[Stored data]
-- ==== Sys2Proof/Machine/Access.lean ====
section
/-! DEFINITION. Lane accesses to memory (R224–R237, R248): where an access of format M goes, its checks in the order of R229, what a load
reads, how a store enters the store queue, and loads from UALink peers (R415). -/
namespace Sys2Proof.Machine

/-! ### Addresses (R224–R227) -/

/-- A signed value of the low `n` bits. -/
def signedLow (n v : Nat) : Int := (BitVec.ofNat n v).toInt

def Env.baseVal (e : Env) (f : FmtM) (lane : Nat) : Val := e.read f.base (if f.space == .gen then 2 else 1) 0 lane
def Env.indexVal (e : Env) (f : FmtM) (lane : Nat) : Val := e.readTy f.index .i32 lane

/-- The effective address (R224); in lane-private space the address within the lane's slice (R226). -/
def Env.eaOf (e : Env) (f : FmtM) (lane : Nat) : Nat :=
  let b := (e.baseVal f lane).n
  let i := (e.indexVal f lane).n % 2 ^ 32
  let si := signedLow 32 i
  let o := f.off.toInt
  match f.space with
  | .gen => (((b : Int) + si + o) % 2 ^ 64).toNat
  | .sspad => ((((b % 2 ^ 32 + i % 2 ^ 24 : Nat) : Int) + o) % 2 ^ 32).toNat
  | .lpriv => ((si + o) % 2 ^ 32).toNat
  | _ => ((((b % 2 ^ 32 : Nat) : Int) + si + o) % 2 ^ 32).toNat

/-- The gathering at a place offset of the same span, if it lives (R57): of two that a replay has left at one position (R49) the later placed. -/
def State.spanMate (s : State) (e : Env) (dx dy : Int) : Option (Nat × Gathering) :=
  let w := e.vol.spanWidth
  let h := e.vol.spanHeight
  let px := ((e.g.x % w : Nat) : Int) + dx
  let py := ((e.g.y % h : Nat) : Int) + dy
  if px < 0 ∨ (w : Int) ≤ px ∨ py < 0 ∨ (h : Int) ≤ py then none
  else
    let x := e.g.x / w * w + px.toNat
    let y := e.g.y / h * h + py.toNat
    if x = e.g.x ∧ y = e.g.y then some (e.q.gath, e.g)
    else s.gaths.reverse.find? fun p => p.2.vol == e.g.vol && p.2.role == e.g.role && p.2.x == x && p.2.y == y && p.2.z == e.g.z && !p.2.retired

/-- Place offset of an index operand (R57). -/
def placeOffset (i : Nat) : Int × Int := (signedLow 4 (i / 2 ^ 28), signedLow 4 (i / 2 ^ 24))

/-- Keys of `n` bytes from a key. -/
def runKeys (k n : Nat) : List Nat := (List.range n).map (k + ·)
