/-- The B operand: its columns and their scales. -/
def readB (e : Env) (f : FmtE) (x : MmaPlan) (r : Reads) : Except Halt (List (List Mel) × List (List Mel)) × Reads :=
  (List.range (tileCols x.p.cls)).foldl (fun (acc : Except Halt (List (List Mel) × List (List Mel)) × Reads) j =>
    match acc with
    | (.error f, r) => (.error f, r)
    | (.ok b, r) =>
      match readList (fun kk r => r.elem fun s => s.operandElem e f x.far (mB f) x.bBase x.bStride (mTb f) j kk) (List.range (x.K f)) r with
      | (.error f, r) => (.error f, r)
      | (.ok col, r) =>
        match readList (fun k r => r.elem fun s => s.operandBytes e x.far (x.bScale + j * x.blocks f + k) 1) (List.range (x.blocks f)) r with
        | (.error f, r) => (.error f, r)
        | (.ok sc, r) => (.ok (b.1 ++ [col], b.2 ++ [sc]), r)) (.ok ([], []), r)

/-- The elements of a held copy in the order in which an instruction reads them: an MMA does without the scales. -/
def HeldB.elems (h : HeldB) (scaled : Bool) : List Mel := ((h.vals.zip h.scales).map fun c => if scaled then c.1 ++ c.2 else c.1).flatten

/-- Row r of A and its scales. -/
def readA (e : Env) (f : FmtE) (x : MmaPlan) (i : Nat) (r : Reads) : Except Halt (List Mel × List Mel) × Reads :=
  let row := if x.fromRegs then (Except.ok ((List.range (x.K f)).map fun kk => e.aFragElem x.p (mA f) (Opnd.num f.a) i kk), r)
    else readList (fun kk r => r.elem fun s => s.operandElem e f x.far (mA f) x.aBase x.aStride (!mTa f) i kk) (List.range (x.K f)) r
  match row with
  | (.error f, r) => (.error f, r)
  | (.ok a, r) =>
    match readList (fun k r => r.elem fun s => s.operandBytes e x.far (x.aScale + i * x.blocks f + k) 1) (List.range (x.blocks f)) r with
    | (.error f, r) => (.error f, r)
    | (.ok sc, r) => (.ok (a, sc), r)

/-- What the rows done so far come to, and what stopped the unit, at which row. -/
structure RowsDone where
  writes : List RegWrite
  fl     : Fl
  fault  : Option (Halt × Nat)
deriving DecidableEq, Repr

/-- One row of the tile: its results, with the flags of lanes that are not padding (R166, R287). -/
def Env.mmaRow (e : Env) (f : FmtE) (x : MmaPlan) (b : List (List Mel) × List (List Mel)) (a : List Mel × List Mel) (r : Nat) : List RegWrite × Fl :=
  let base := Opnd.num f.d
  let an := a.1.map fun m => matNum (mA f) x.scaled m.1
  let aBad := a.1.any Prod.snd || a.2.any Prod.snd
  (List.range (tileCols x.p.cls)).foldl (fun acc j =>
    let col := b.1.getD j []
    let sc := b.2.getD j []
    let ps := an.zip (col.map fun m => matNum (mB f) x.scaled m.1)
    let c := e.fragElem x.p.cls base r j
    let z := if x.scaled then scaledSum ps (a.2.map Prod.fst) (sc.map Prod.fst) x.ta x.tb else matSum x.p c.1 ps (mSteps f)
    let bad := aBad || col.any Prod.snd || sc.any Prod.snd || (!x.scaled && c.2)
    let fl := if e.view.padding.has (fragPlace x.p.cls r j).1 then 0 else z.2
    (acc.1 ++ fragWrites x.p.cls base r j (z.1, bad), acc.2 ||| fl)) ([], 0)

Try it: Where the string "order" appears in a line of the entries above, return that line.

Output for this exercise:
/-! DEFINITION. Lane accesses to memory (R224–R237, R248): where an access of format M goes, its checks in the order of R229, what a load
/-- The elements of a held copy in the order in which an instruction reads them: an MMA does without the scales. -/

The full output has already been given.